** TASK REQUIREMENTS **
Copy out again, unchanged, the listing below from the line that has "def writeFmBase (off" through the line that has "let s := s.modHost".
* * * * * * * * *
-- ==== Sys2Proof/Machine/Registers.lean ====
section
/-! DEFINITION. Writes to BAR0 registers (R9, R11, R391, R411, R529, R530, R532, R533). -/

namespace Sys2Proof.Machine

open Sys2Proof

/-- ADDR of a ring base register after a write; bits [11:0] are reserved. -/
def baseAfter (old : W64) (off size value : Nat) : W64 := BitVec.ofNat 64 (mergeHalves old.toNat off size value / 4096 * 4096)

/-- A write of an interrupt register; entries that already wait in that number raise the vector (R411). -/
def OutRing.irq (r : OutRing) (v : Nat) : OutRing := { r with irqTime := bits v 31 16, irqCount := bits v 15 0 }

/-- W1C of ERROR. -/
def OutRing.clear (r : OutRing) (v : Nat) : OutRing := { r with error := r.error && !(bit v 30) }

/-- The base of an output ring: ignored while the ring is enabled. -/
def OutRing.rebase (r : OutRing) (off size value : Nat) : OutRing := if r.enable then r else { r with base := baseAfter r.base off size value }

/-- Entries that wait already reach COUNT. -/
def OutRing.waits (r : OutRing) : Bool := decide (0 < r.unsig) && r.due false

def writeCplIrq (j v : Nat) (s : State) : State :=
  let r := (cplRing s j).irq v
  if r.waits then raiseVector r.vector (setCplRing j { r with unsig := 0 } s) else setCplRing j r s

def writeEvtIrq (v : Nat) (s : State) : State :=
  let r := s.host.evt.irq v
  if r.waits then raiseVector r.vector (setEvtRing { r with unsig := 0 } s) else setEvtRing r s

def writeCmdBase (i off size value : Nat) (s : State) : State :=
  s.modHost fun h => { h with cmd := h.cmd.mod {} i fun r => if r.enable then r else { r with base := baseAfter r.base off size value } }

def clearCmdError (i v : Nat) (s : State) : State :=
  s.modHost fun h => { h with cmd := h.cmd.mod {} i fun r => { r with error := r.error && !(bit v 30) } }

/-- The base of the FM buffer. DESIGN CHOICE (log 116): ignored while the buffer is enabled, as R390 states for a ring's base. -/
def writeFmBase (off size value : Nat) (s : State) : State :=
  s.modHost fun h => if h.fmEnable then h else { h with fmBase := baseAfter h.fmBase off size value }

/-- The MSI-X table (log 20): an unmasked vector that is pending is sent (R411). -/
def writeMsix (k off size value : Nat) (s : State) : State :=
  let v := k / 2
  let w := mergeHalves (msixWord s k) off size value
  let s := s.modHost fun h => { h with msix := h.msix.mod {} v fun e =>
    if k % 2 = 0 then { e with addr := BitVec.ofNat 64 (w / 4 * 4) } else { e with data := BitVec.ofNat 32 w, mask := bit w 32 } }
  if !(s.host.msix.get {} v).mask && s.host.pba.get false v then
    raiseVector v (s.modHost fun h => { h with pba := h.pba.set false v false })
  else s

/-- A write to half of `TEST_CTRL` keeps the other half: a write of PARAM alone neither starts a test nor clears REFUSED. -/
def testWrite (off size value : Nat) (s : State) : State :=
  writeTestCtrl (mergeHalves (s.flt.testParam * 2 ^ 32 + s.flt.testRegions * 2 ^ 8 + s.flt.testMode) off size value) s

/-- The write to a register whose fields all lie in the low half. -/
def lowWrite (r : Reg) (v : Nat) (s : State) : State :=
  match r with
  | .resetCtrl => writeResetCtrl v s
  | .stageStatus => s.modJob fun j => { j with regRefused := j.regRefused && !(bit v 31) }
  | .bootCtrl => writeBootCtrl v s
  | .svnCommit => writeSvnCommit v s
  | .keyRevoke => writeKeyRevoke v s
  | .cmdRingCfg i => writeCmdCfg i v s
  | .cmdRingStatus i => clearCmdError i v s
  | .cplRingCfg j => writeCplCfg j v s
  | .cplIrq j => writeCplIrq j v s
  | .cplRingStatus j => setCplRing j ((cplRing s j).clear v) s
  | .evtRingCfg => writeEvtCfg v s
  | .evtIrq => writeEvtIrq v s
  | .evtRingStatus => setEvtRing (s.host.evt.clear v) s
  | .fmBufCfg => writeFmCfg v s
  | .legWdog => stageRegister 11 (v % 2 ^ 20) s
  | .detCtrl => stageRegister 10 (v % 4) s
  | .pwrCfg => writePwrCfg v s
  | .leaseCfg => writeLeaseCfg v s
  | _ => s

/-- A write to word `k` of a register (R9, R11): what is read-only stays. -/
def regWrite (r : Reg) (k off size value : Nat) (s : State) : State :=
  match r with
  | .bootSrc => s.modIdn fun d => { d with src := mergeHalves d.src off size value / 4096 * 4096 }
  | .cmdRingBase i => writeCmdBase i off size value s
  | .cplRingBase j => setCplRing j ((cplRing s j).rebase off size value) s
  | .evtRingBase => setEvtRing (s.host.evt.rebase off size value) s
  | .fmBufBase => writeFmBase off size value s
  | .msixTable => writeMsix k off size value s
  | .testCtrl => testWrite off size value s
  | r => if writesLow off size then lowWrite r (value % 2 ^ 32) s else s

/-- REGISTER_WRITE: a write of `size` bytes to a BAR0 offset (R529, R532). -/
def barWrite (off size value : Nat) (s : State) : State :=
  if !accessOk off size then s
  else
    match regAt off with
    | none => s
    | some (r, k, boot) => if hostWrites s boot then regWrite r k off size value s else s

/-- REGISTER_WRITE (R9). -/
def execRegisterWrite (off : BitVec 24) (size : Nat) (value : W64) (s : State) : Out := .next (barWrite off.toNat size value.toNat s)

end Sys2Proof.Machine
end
* * * * * * * * *
** FINISHED EXERCISE **
def writeFmBase (off size value : Nat) (s : State) : State :=
  s.modHost fun h => if h.fmEnable then h else { h with fmBase := baseAfter h.fmBase off size value }

/-- The MSI-X table (log 20): an unmasked vector that is pending is sent (R411). -/
def writeMsix (k off size value : Nat) (s : State) : State :=
  let v := k / 2
  let w := mergeHalves (msixWord s k) off size value
  let s := s.modHost fun h => { h with msix := h.msix.mod {} v fun e =>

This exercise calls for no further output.